Lastly, the two Italian courts disagreed on the interpretation of limits established by Article 39, section 11, Law 124/2007 on the resort to secrecy. In particular, pursuant to section 11, the privilege cannot be used to hide acts ‘against the constitutional order’. The Constitutional Court provided a narrow interpretation of ‘constitutional order’ and stated that Abu Omar’s ER is not an act of subversion of the constitutional system. As a result, in Abu Omar’s case, the limit set by section 11 is not applicable. However, in its reasoning, the Court arguably conflated two different concepts: ‘constitutional order’ and ‘constitutional system’. Instead, these two slightly different wordings bear substantive difference. ‘Constitutional system’ is referred to as a form of government (and the organization and functioning of constitutional institutions), while ‘constitutional order’ (as the Court of Cassation clarified) also encompasses general principles and fundamental values, including human rights, at the core of the Italian constitutional framework. Briefly, the latter encloses the former. On the contrary, the Constitutional Court read ‘constitutional order’ as ‘constitutional system’. As a consequence, the limit of the use of state secrecy was not triggered, because ERs are not aimed to overthrowing the Italian government. In my view, since Abu Omar’s ER is a serious crime, it jeopardizes the Italian constitutional order, so state secret privilege should not have been used, nor its assertion held lawful by the Constitutional Court.

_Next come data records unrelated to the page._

/-- R16, R18, R117, R118, R119: what a preparer does at once. A needle's entry is the first of its system whose
zone it lies in. A preparer that is FILLING or FULL goes on from its next needle: gap needles are MISS of GAP,
back zone needles are decided by their backing rule. It ends FULL at 48 decisions, FINISHED past the span's
end, or FILLING at a front zone needle, whose word it asks for; the float counter of an entry whose zone the
next needle comes to lie in is 0. A preparer in any other state does nothing. -/
def Obligations.PreparersRun : Prop :=
  ∀ (s : State) (k : Course) (bed : Bed) (sys : Fin 4), s.engine.course = some k →
    let lies := fun (n : Nat) (r : EntryRun) => r.entry.system = sys ∧ ∃ z : ZonePart,
      s.part? r.entry.zone = some z ∧ match bed with
        | .front => z.given.left ≤ n ∧ n ≤ z.given.right
        | .back => (z.given.left : Int) ≤ n + k.racking ∧ (n : Int) + k.racking ≤ z.given.right
    let ch := s.channel bed sys
    let t := refill s bed sys
    let new := t.channel bed sys
    (∀ n : Nat, (entryAt s k bed sys n = none ↔ ∀ r ∈ k.runs, ¬ lies n r) ∧
      ∀ (i : Nat) (r : EntryRun), entryAt s k bed sys n = some (i, r) ↔ k.runs[i]? = some r ∧
        lies n r ∧ ∀ (j : Nat) (q : EntryRun), j < i → k.runs[j]? = some q → ¬ lies n q) ∧
    (ch.preparer ≠ .filling → ch.preparer ≠ .full → t = s) ∧
    ∀ sp : Span, ch.preparer = .filling ∨ ch.preparer = .full → ch.span = some sp →
      ch.queue.length ≤ 48 →
      (ch.next = .past → t = setChannel s bed sys { ch with
        preparer := .finished, pendingRead := none }) ∧
      ∀ n : Nat, ch.next = .at n → insideSpan k.direction sp n = true → ∃ more runs,
        t.engine = { s.engine with course := some { k with runs := runs } } ∧
        { setChannel t bed sys ch with engine := s.engine } = s ∧
        new = { ch with
          queue := ch.queue ++ more, preparer := new.preparer, next := new.next
          pendingRead := new.pendingRead } ∧
        runs.map EntryRun.fixed = k.runs.map EntryRun.fixed ∧
        (∀ (i : Nat) (q : Queued), more[i]? = some q →
          (q.needle : Int) = ahead k.direction n i ∧ insideSpan k.direction sp q.needle = true ∧
          (entryAt s k bed sys q.needle = none →
            q.decision = .miss ∧ q.origin = .gap ∧ q.entry = none) ∧
          ∀ j r z, entryAt s k bed sys q.needle = some (j, r) → s.part? r.entry.zone = some z →
            bed = .back ∧ q.decision = backDecision z r.entry r.ordinal q.needle ∧
            q.origin = .backing ∧ q.entry = some j) ∧
        let goesOn := ahead k.direction n more.length
        match new.preparer with
        | .finished => new.next = .past ∧ new.pendingRead = none ∧
            goesOn = ahead k.direction sp.last 1
        | .full => ch.queue.length + more.length = 48 ∧ new.pendingRead = none ∧
            ∃ n' : Nat, new.next = .at n' ∧ (n' : Int) = goesOn ∧
              insideSpan k.direction sp n' = true
        | .filling => bed = .front ∧ ch.queue.length + more.length < 48 ∧
            ∃ (n' j : Nat) (r : EntryRun) (z : ZonePart), new.next = .at n' ∧
              (n' : Int) = goesOn ∧ entryAt s k .front sys n' = some (j, r) ∧
              s.part? r.entry.zone = some z ∧
              (∀ u, s.store.tiles[z.given.tile] = some u →
                new.pendingRead = some (z.wordOf u n')) ∧
              (more ≠ [] → runs[j]?.map (·.floatCount) = some 0)
        | .idle | .fetching => False
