-- ==== Sys2Proof/Laws/Frames.lean ====
section
/-! SUPPORT. What each shared operation of Ops.lean leaves as it stood: one lemma per operation and field, so
that no proof about a meaning unfolds the operation. -/

namespace Sys2Proof.Machine

set_option Elab.async false

/-! ### Folds -/

/-- A fold keeps what each of its steps keeps. -/
theorem foldl_keeps {α β σ : Type} (P : σ → β) {f : σ → α → σ} (h : ∀ s a, P (f s a) = P s)
    (l : List α) (s : σ) : P (l.foldl f s) = P s := by
  induction l generalizing s with
  | nil => rfl
  | cons a l ih => rw [List.foldl_cons, ih, h]

/-- A fold that also gathers occurrences keeps what each of its steps keeps. -/
theorem foldl_pair_keeps {α β σ ρ : Type} (P : σ → β) {f : σ → α → σ × List ρ}
    (h : ∀ s a, P (f s a).1 = P s) (l : List α) (p : σ × List ρ) :
    P (l.foldl (fun p a => ((f p.1 a).1, p.2 ++ (f p.1 a).2)) p).1 = P p.1 :=
  foldl_keeps (f := fun p a => ((f p.1 a).1, p.2 ++ (f p.1 a).2)) (fun p : σ × List ρ => P p.1)
    (fun p a => h p.1 a) l p

/-! ### setTile -/

@[simp] theorem setTile_inReset (s : State) (i : Fin 64) (t : Option Tile) :
    (setTile s i t).inReset = s.inReset :=
  rfl
@[simp] theorem setTile_geometry (s : State) (i : Fin 64) (t : Option Tile) :
    (setTile s i t).geometry = s.geometry :=
  rfl
@[simp] theorem setTile_tracker (s : State) (i : Fin 64) (t : Option Tile) :
    (setTile s i t).tracker = s.tracker :=
  rfl
@[simp] theorem setTile_engine (s : State) (i : Fin 64) (t : Option Tile) :
    (setTile s i t).engine = s.engine :=
  rfl
@[simp] theorem setTile_zones (s : State) (i : Fin 64) (t : Option Tile) :
    (setTile s i t).zones = s.zones :=
  rfl
@[simp] theorem setTile_front (s : State) (i : Fin 64) (t : Option Tile) :
    (setTile s i t).front = s.front :=
  rfl
@[simp] theorem setTile_back (s : State) (i : Fin 64) (t : Option Tile) :
    (setTile s i t).back = s.back :=
  rfl
@[simp] theorem setTile_carriers (s : State) (i : Fin 64) (t : Option Tile) :
    (setTile s i t).carriers = s.carriers :=
  rfl
@[simp] theorem setTile_pins (s : State) (i : Fin 64) (t : Option Tile) :
    (setTile s i t).pins = s.pins :=
  rfl
@[simp] theorem setTile_faults (s : State) (i : Fin 64) (t : Option Tile) :
    (setTile s i t).faults = s.faults :=
  rfl
@[simp] theorem setTile_link (s : State) (i : Fin 64) (t : Option Tile) :
    (setTile s i t).link = s.link :=
  rfl
@[simp] theorem setTile_freeCount (s : State) (i : Fin 64) (t : Option Tile) :
    (setTile s i t).freeCount = s.freeCount :=
  rfl
@[simp] theorem setTile_pending (s : State) (i : Fin 64) (t : Option Tile) :
    (setTile s i t).pending = s.pending :=
  rfl
@[simp] theorem setTile_store_memory (s : State) (i : Fin 64) (t : Option Tile) :
    (setTile s i t).store.memory = s.store.memory :=
  rfl
@[simp] theorem setTile_store_cursor (s : State) (i : Fin 64) (t : Option Tile) :
    (setTile s i t).store.cursor = s.store.cursor :=
  rfl
@[simp] theorem setTile_store_buffer (s : State) (i : Fin 64) (t : Option Tile) :
    (setTile s i t).store.buffer = s.store.buffer :=
  rfl
@[simp] theorem setTile_store_inFlight (s : State) (i : Fin 64) (t : Option Tile) :
    (setTile s i t).store.inFlight = s.store.inFlight :=
  rfl
@[simp] theorem setTile_store_lastGranted (s : State) (i : Fin 64) (t : Option Tile) :
    (setTile s i t).store.lastGranted = s.store.lastGranted :=
  rfl
@[simp] theorem setTile_store_lastPreparer (s : State) (i : Fin 64) (t : Option Tile) :
    (setTile s i t).store.lastPreparer = s.store.lastPreparer :=
  rfl

/-! ### setZone -/

@[simp] theorem setZone_inReset (s : State) (i : Fin 32) (z : Option Zone) :
    (setZone s i z).inReset = s.inReset :=
  rfl
@[simp] theorem setZone_geometry (s : State) (i : Fin 32) (z : Option Zone) :
    (setZone s i z).geometry = s.geometry :=
  rfl
@[simp] theorem setZone_tracker (s : State) (i : Fin 32) (z : Option Zone) :
    (setZone s i z).tracker = s.tracker :=
  rfl
@[simp] theorem setZone_engine (s : State) (i : Fin 32) (z : Option Zone) :
    (setZone s i z).engine = s.engine :=
  rfl
@[simp] theorem setZone_store (s : State) (i : Fin 32) (z : Option Zone) :
    (setZone s i z).store = s.store :=
  rfl
@[simp] theorem setZone_front (s : State) (i : Fin 32) (z : Option Zone) :
    (setZone s i z).front = s.front :=
  rfl
@[simp] theorem setZone_back (s : State) (i : Fin 32) (z : Option Zone) :
    (setZone s i z).back = s.back :=
  rfl
@[simp] theorem setZone_carriers (s : State) (i : Fin 32) (z : Option Zone) :
    (setZone s i z).carriers = s.carriers :=
  rfl
@[simp] theorem setZone_pins (s : State) (i : Fin 32) (z : Option Zone) :
    (setZone s i z).pins = s.pins :=
  rfl
@[simp] theorem setZone_faults (s : State) (i : Fin 32) (z : Option Zone) :
    (setZone s i z).faults = s.faults :=
  rfl
@[simp] theorem setZone_link (s : State) (i : Fin 32) (z : Option Zone) :
    (setZone s i z).link = s.link :=
  rfl
@[simp] theorem setZone_freeCount (s : State) (i : Fin 32) (z : Option Zone) :
    (setZone s i z).freeCount = s.freeCount :=
  rfl
@[simp] theorem setZone_pending (s : State) (i : Fin 32) (z : Option Zone) :
    (setZone s i z).pending = s.pending :=
  rfl
@[simp] theorem setZone_zones_pendingMark (s : State) (i : Fin 32) (z : Option Zone) :
    (setZone s i z).zones.pendingMark = s.zones.pendingMark :=
  rfl
@[simp] theorem setZone_zones_lastMark (s : State) (i : Fin 32) (z : Option Zone) :
    (setZone s i z).zones.lastMark = s.zones.lastMark :=
  rfl

/-! ### setCarrierState -/

@[simp] theorem setCarrierState_inReset (s : State) (i : Fin 16) (c : CarrierState) :
    (setCarrierState s i c).inReset = s.inReset :=
  rfl
@[simp] theorem setCarrierState_geometry (s : State) (i : Fin 16) (c : CarrierState) :
    (setCarrierState s i c).geometry = s.geometry :=
  rfl
@[simp] theorem setCarrierState_tracker (s : State) (i : Fin 16) (c : CarrierState) :
    (setCarrierState s i c).tracker = s.tracker :=
  rfl
@[simp] theorem setCarrierState_engine (s : State) (i : Fin 16) (c : CarrierState) :
    (setCarrierState s i c).engine = s.engine :=
  rfl
@[simp] theorem setCarrierState_zones (s : State) (i : Fin 16) (c : CarrierState) :
    (setCarrierState s i c).zones = s.zones :=
  rfl
@[simp] theorem setCarrierState_store (s : State) (i : Fin 16) (c : CarrierState) :
    (setCarrierState s i c).store = s.store :=
  rfl
@[simp] theorem setCarrierState_front (s : State) (i : Fin 16) (c : CarrierState) :
    (setCarrierState s i c).front = s.front :=
  rfl
@[simp] theorem setCarrierState_back (s : State) (i : Fin 16) (c : CarrierState) :
    (setCarrierState s i c).back = s.back :=
  rfl
@[simp] theorem setCarrierState_pins (s : State) (i : Fin 16) (c : CarrierState) :
    (setCarrierState s i c).pins = s.pins :=
  rfl
@[simp] theorem setCarrierState_faults (s : State) (i : Fin 16) (c : CarrierState) :
    (setCarrierState s i c).faults = s.faults :=
  rfl
@[simp] theorem setCarrierState_link (s : State) (i : Fin 16) (c : CarrierState) :
    (setCarrierState s i c).link = s.link :=
  rfl
@[simp] theorem setCarrierState_freeCount (s : State) (i : Fin 16) (c : CarrierState) :
    (setCarrierState s i c).freeCount = s.freeCount :=
  rfl
@[simp] theorem setCarrierState_pending (s : State) (i : Fin 16) (c : CarrierState) :
    (setCarrierState s i c).pending = s.pending :=
  rfl

/-! ### setPinState -/

@[simp] theorem setPinState_inReset (s : State) (i : Fin 4) (p : PinState) :
    (setPinState s i p).inReset = s.inReset :=
  rfl
@[simp] theorem setPinState_geometry (s : State) (i : Fin 4) (p : PinState) :
    (setPinState s i p).geometry = s.geometry :=
  rfl
@[simp] theorem setPinState_tracker (s : State) (i : Fin 4) (p : PinState) :
    (setPinState s i p).tracker = s.tracker :=
  rfl
@[simp] theorem setPinState_engine (s : State) (i : Fin 4) (p : PinState) :
    (setPinState s i p).engine = s.engine :=
  rfl
@[simp] theorem setPinState_zones (s : State) (i : Fin 4) (p : PinState) :
    (setPinState s i p).zones = s.zones :=
  rfl
@[simp] theorem setPinState_store (s : State) (i : Fin 4) (p : PinState) :
    (setPinState s i p).store = s.store :=
  rfl
@[simp] theorem setPinState_front (s : State) (i : Fin 4) (p : PinState) :
    (setPinState s i p).front = s.front :=
  rfl
@[simp] theorem setPinState_back (s : State) (i : Fin 4) (p : PinState) :
    (setPinState s i p).back = s.back :=
  rfl
@[simp] theorem setPinState_carriers (s : State) (i : Fin 4) (p : PinState) :
    (setPinState s i p).carriers = s.carriers :=
  rfl
@[simp] theorem setPinState_faults (s : State) (i : Fin 4) (p : PinState) :
    (setPinState s i p).faults = s.faults :=
  rfl
@[simp] theorem setPinState_link (s : State) (i : Fin 4) (p : PinState) :
    (setPinState s i p).link = s.link :=
  rfl
@[simp] theorem setPinState_freeCount (s : State) (i : Fin 4) (p : PinState) :
    (setPinState s i p).freeCount = s.freeCount :=
  rfl
@[simp] theorem setPinState_pending (s : State) (i : Fin 4) (p : PinState) :
    (setPinState s i p).pending = s.pending :=
  rfl

/-! ### setChannel -/

@[simp] theorem setChannel_inReset (s : State) (bed : Bed) (sys : Fin 4) (ch : Channel) :
    (setChannel s bed sys ch).inReset = s.inReset :=
  by cases bed <;> rfl
@[simp] theorem setChannel_geometry (s : State) (bed : Bed) (sys : Fin 4) (ch : Channel) :
    (setChannel s bed sys ch).geometry = s.geometry :=
  by cases bed <;> rfl
@[simp] theorem setChannel_tracker (s : State) (bed : Bed) (sys : Fin 4) (ch : Channel) :
    (setChannel s bed sys ch).tracker = s.tracker :=
  by cases bed <;> rfl
@[simp] theorem setChannel_engine (s : State) (bed : Bed) (sys : Fin 4) (ch : Channel) :
    (setChannel s bed sys ch).engine = s.engine :=
  by cases bed <;> rfl
@[simp] theorem setChannel_zones (s : State) (bed : Bed) (sys : Fin 4) (ch : Channel) :
    (setChannel s bed sys ch).zones = s.zones :=
  by cases bed <;> rfl
@[simp] theorem setChannel_store (s : State) (bed : Bed) (sys : Fin 4) (ch : Channel) :
    (setChannel s bed sys ch).store = s.store :=
  by cases bed <;> rfl
@[simp] theorem setChannel_carriers (s : State) (bed : Bed) (sys : Fin 4) (ch : Channel) :
    (setChannel s bed sys ch).carriers = s.carriers :=
  by cases bed <;> rfl
@[simp] theorem setChannel_pins (s : State) (bed : Bed) (sys : Fin 4) (ch : Channel) :
    (setChannel s bed sys ch).pins = s.pins :=
  by cases bed <;> rfl
@[simp] theorem setChannel_faults (s : State) (bed : Bed) (sys : Fin 4) (ch : Channel) :
    (setChannel s bed sys ch).faults = s.faults :=
  by cases bed <;> rfl
@[simp] theorem setChannel_link (s : State) (bed : Bed) (sys : Fin 4) (ch : Channel) :
    (setChannel s bed sys ch).link = s.link :=
  by cases bed <;> rfl
@[simp] theorem setChannel_freeCount (s : State) (bed : Bed) (sys : Fin 4) (ch : Channel) :
    (setChannel s bed sys ch).freeCount = s.freeCount :=
  by cases bed <;> rfl
@[simp] theorem setChannel_pending (s : State) (bed : Bed) (sys : Fin 4) (ch : Channel) :
    (setChannel s bed sys ch).pending = s.pending :=
  by cases bed <;> rfl
@[simp] theorem setChannel_front_back (s : State) (sys : Fin 4) (ch : Channel) :
    (setChannel s .front sys ch).back = s.back := rfl
@[simp] theorem setChannel_back_front (s : State) (sys : Fin 4) (ch : Channel) :
    (setChannel s .back sys ch).front = s.front := rfl
@[simp] theorem setChannel_front_front (s : State) (sys : Fin 4) (ch : Channel) :
    (setChannel s .front sys ch).front = s.front.set sys ch := rfl
@[simp] theorem setChannel_back_back (s : State) (sys : Fin 4) (ch : Channel) :
    (setChannel s .back sys ch).back = s.back.set sys ch := rfl
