-- ==== Sys2Proof/Tests/Slice0.lean ====
section
/-! SUPPORT. The model's own tests: ill-formed terms refused, single commands on small states with results taken
from the spec, and a witness for the hypotheses of each statement. -/

namespace Sys2Proof.Tests
open Sys2Proof.Machine

-- One theorem after another: each `decide +kernel` waits for the kernel, and many waiting at once take memory.
set_option Elab.async false

/-! ### Small states -/

/-- A part whose memory clear is over and which nobody has written to. -/
def awake : State :=
  { State.reset with
    store := { TileStore.reset with inFlight := none }, link := { Link.reset with ready := true } }

/-- The state a command leaves. -/
def run1 (c : Instr) (s : State) : State :=
  match exec c s with
  | .next t => t
  | .fault _ => s
  | .refused _ => s

/-- The code of the reply a request leaves. -/
def codeOf (c : Instr) (s : State) : Option ResultCode := (run1 c s).link.reply.map (·.reply.code)

/-- The payload of the reply a request leaves. -/
def payloadOf (c : Instr) (s : State) : Option (List Byte) :=
  (run1 c s).link.reply.map (·.reply.payload)

/-- A signed two-byte field. -/
def h (x : Int) : Half := BitVec.ofInt 16 x

/-- In a run state, with a course. -/
def inState (s : State) (r : RunState) (k : Option Course) : State :=
  { s with engine := { s.engine with runState := r, course := k } }

/-- With the carriage at a position, referenced, one count short of a step to the right. -/
def carriageAt (s : State) (c : Int) : State :=
  { s with tracker := { s.tracker with position := c, phase := 3, referenced := true } }

/-- With a tile in a place of the directory. -/
def tileAt (s : State) (i : Fin 64) (t : Tile) : State :=
  { s with store := { s.store with tiles := s.store.tiles.set i (some t) } }

/-- With a zone in a place of the table. -/
def zoneAt (s : State) (i : Fin 32) (z : Zone) : State :=
  { s with zones := { s.zones with places := s.zones.places.set i (some z) } }

/-- With a carrier resting. -/
def restingAt (s : State) (c : Fin 16) (x : Int) : State :=
  { s with carriers := s.carriers.set c { state := .resting x, yarn := 7 } }

/-- With every stop-enable clear. -/
def noStops (s : State) : State :=
  { s with faults := { s.faults with policy := { s.faults.policy with
      stopEnable := Vector.replicate 6 false } } }

/-- The tile of section 1.1: 24 columns, 20 rows, from word 0. -/
def tile24 : Tile := { width := 24, height := 20, base := 0, references := 1 }

/-- A colour map whose pixels 0, 1 and 2 show their own slots, and 3 a tuck of slot 0. -/
def map3 : Vector MapEntry 16 :=
  (((Vector.replicate 16 { slot := 0, stitch := .knit }).set 1 { slot := 1, stitch := .knit }).set 2
    { slot := 2, stitch := .knit }).set 3 { slot := 0, stitch := .tuck }

/-- The zone of section 1.1: needles 40 to 159, anchor 40, three colours, float limit 6. -/
def fields40 : ZoneFields where
  left := 40
  right := 159
  tile := 0
  anchor := 40
  shift := 0
  mirror := false
  row := 0
  repeats := 1
  colours := 3
  map := map3
  backing := .birdseye
  floatLimit := 6

/-- Its current part. -/
def part40 : ZonePart :=
  { given := fields40, effective := 16, repeatIndex := 0, backingCounter := 0, served := 0 }

/-- The same piece on needles 200 to 319. -/
def part200 : ZonePart := { part40 with given := { fields40 with left := 200, right := 319 } }

/-- An entry of system 0 for zone 0 with carrier 0 and slot 0. -/
def entry0 : Entry := { system := 0, zone := 0, carrier := 0, slot := 0, back := true }

/-- The run of that entry from a carrier at 30 (R85: engage 30 − 2, release 159 + 4). -/
def run0 (st : Option EntryStatus) : EntryRun :=
  { entry := entry0, rest := 30, engage := 28, release := 163, ordinal := 0, floatCount := 0
    status := st }

/-- A course of that entry. -/
def course0 (st : Option EntryStatus) : Course :=
  { tag := 9, direction := .right, racking := 0, endPosition := 170, runs := [run0 st] }

/-- A part set up for that course, between courses. -/
def setUp : State :=
  restingAt (zoneAt (tileAt awake 0 tile24) 0 (.live part40 none)) 0 30

/-- In a course, the carriage at a position. -/
def knittingAt (c : Int) (st : EntryStatus) : State :=
  carriageAt (inState setUp .knitting (some (course0 (some st)))) c

/-- With the pin of system 0 in a state. -/
def pinIs (s : State) (p : PinState) : State :=
  { s with pins := s.pins.set 0 { s.pins[0] with state := p } }

/-- With an access in flight. -/
def flying (s : State) (a : Access) : State := { s with store := { s.store with inFlight := some a } }

/-- One count to the right from the levels of the reset state. -/
def countRight : Instr := .encoderCount .encA false 250

/-- One count to the left. -/
def countLeft : Instr := .encoderCount .encB false 250

/-! ### Ill-formed terms (R196) -/

/-- A Tile Data payload of no byte is ill-formed, and one of 73; 1 and 72 are not. -/
theorem test_tileData_lengths :
    Instr.wf (.tileData 0 []) = false ∧ Instr.wf (.tileData 0 (List.replicate 73 0)) = false ∧
    Instr.wf (.tileData 0 [0]) = true ∧ Instr.wf (.tileData 0 (List.replicate 72 0)) = true := by
  decide +kernel

/-- A plan of 23 entries is ill-formed; one of 22 is not. -/
theorem test_queueCourse_entries :
    Instr.wf (.queueCourse 0 ⟨0, 0, 0, 0, List.replicate 23 ⟨0, 0, 0⟩⟩) = false ∧
    Instr.wf (.queueCourse 0 ⟨0, 0, 0, 0, List.replicate 22 ⟨0, 0, 0⟩⟩) = true := by decide +kernel
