/-- The row of an instruction; the rows of `fence` and `fence.i` depend on `FENCE_STRICT` (R70). -/
def Instr.opcodeRow (p : Params) : Instr → OpcodeRow
  | .add .. => ⟨0xfe00707f#32, 0x00000033#32⟩
  | .sub .. => ⟨0xfe00707f#32, 0x40000033#32⟩
  | .sll .. => ⟨0xfe00707f#32, 0x00001033#32⟩
  | .srl .. => ⟨0xfe00707f#32, 0x00005033#32⟩
  | .sra .. => ⟨0xfe00707f#32, 0x40005033#32⟩
  | .slt .. => ⟨0xfe00707f#32, 0x00002033#32⟩
  | .sltu .. => ⟨0xfe00707f#32, 0x00003033#32⟩
  | .and .. => ⟨0xfe00707f#32, 0x00007033#32⟩
  | .or .. => ⟨0xfe00707f#32, 0x00006033#32⟩
  | .xor .. => ⟨0xfe00707f#32, 0x00004033#32⟩
  | .addw .. => ⟨0xfe00707f#32, 0x0000003b#32⟩
  | .subw .. => ⟨0xfe00707f#32, 0x4000003b#32⟩
  | .sllw .. => ⟨0xfe00707f#32, 0x0000103b#32⟩
  | .srlw .. => ⟨0xfe00707f#32, 0x0000503b#32⟩
  | .sraw .. => ⟨0xfe00707f#32, 0x4000503b#32⟩
  | .lui .. => ⟨0x0000007f#32, 0x00000037#32⟩
  | .auipc .. => ⟨0x0000007f#32, 0x00000017#32⟩
  | .jal .. => ⟨0x0000007f#32, 0x0000006f#32⟩
  | .sb .. => ⟨0x0000707f#32, 0x00000023#32⟩
  | .sh .. => ⟨0x0000707f#32, 0x00001023#32⟩
  | .sw .. => ⟨0x0000707f#32, 0x00002023#32⟩
  | .sd .. => ⟨0x0000707f#32, 0x00003023#32⟩
  | .beq .. => ⟨0x0000707f#32, 0x00000063#32⟩
  | .bne .. => ⟨0x0000707f#32, 0x00001063#32⟩
  | .blt .. => ⟨0x0000707f#32, 0x00004063#32⟩
  | .bltu .. => ⟨0x0000707f#32, 0x00006063#32⟩
  | .bge .. => ⟨0x0000707f#32, 0x00005063#32⟩
  | .bgeu .. => ⟨0x0000707f#32, 0x00007063#32⟩
  | .addi .. => ⟨0x0000707f#32, 0x00000013#32⟩
  | .slti .. => ⟨0x0000707f#32, 0x00002013#32⟩
  | .sltiu .. => ⟨0x0000707f#32, 0x00003013#32⟩
  | .andi .. => ⟨0x0000707f#32, 0x00007013#32⟩
  | .ori .. => ⟨0x0000707f#32, 0x00006013#32⟩
  | .xori .. => ⟨0x0000707f#32, 0x00004013#32⟩
  | .slli .. => ⟨0xfc00707f#32, 0x00001013#32⟩
  | .srli .. => ⟨0xfc00707f#32, 0x00005013#32⟩
  | .srai .. => ⟨0xfc00707f#32, 0x40005013#32⟩
  | .csrrw .. => ⟨0x0000707f#32, 0x00001073#32⟩
  | .csrrs .. => ⟨0x0000707f#32, 0x00002073#32⟩
  | .csrrc .. => ⟨0x0000707f#32, 0x00003073#32⟩
  | .csrrwi .. => ⟨0x0000707f#32, 0x00005073#32⟩
  | .csrrsi .. => ⟨0x0000707f#32, 0x00006073#32⟩
  | .csrrci .. => ⟨0x0000707f#32, 0x00007073#32⟩
  | .lb .. => ⟨0x0000707f#32, 0x00000003#32⟩
  | .lh .. => ⟨0x0000707f#32, 0x00001003#32⟩
  | .lw .. => ⟨0x0000707f#32, 0x00002003#32⟩
  | .lbu .. => ⟨0x0000707f#32, 0x00004003#32⟩
  | .lhu .. => ⟨0x0000707f#32, 0x00005003#32⟩
  | .jalr .. => ⟨0x0000707f#32, 0x00000067#32⟩
  | .ecall => ⟨0xffffffff#32, 0x00000073#32⟩
  | .ebreak => ⟨0xffffffff#32, 0x00100073#32⟩
  | .fence .. => if p.fenceStrict then ⟨0xf00fffff#32, 0x0000000f#32⟩ else ⟨0x0000707f#32, 0x0000000f#32⟩
  | .fenceI => if p.fenceStrict then ⟨0xffffffff#32, 0x0000100f#32⟩ else ⟨0x0000707f#32, 0x0000100f#32⟩
  | .addiw .. => ⟨0x0000707f#32, 0x0000001b#32⟩
  | .slliw .. => ⟨0xfe00707f#32, 0x0000101b#32⟩
  | .srliw .. => ⟨0xfe00707f#32, 0x0000501b#32⟩
  | .sraiw .. => ⟨0xfe00707f#32, 0x4000501b#32⟩
  | .lwu .. => ⟨0x0000707f#32, 0x00006003#32⟩
  | .ld .. => ⟨0x0000707f#32, 0x00003003#32⟩
  | .uret => ⟨0xffffffff#32, 0x00200073#32⟩
  | .mret => ⟨0xffffffff#32, 0x30200073#32⟩
  | .sret => ⟨0xffffffff#32, 0x10200073#32⟩
  | .sfenceVma .. => ⟨0xfe00707f#32, 0x12000073#32⟩
  | .wfi => ⟨0xffffffff#32, 0x10500073#32⟩
  | .div .. => ⟨0xfe00707f#32, 0x02004033#32⟩
  | .divu .. => ⟨0xfe00707f#32, 0x02005033#32⟩
  | .mul .. => ⟨0xfe00707f#32, 0x02000033#32⟩
  | .mulh .. => ⟨0xfe00707f#32, 0x02001033#32⟩
  | .mulhsu .. => ⟨0xfe00707f#32, 0x02002033#32⟩
  | .mulhu .. => ⟨0xfe00707f#32, 0x02003033#32⟩
  | .rem .. => ⟨0xfe00707f#32, 0x02006033#32⟩
  | .remu .. => ⟨0xfe00707f#32, 0x02007033#32⟩
  | .mulw .. => ⟨0xfe00707f#32, 0x0200003b#32⟩
  | .divw .. => ⟨0xfe00707f#32, 0x0200403b#32⟩
  | .divuw .. => ⟨0xfe00707f#32, 0x0200503b#32⟩
  | .remw .. => ⟨0xfe00707f#32, 0x0200603b#32⟩
  | .remuw .. => ⟨0xfe00707f#32, 0x0200703b#32⟩

end Sys2Proof
end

In sum, Italian courts’ reasoning shared the same basic assumption: the state secret is tightly linked to the salus rei pubblicae, which includes independence, international personality, territorial integrity and, ultimately, survival of the state. Therefore, as an exception to the general rule of transparency, on which democracy lies, and in order to protect the above-mentioned fundamental values, the head of government (i.e. the PCM) is vested with the power to resort to state secret. Both courts underlined the very political nature of such prerogative. However, according to Article 39, section 11, Law 124/2007: ‘[i]n no circumstances shall information, documents or matters relating to acts of terrorism, acts subverting the constitutional order or acts constituting […] criminal offences […] have a [s]tate secret-status’. In other words, the seal of secrecy shall not be used to conceal crimes, abuses and wrongdoings by intelligence agents. In order to check the resort to secrecy and avoid its misuse, the Italian system provides two kinds of oversight. A political oversight by the Parliament, triggered only if a parliamentary committee specialized on intelligence activities deems the assertion of secrecy unlawful. Such oversight is quite weak, since it is not empowered to change the (possibly wrong) PCM’s decision on secrecy. Indeed, Abu Omar’s case has not been reviewed by the Parliament. The other oversight is judicial. However, since the ordinary judges are not allowed to scrutinize state secrets, the only effective review should be performed by the Constitutional Court. For that reason, the fact that the Italian Constitutional Court abdicated its role is particularly disturbing. In Abu Omar’s case, the Constitutional Court took an excessive deferential approach towards the executive branch, albeit the ER was a gross violation of basic human rights. Instead of scrutinizing the state secret’s lawfulness, the Constitutional Court emphasized the wide discretionary power of the PCM to turn the secrecy issue into a merely political question, so de facto avoiding its duty to assess the secrecy’s lawfulness. This deferential attitude skewed the balance between human rights and national security in favor the latter.
Hopefully, the firm stance embraced by the against secrecy and in favor of transparency and accountability will lead the Italian Constitutional Court to change its excessively deferential approach.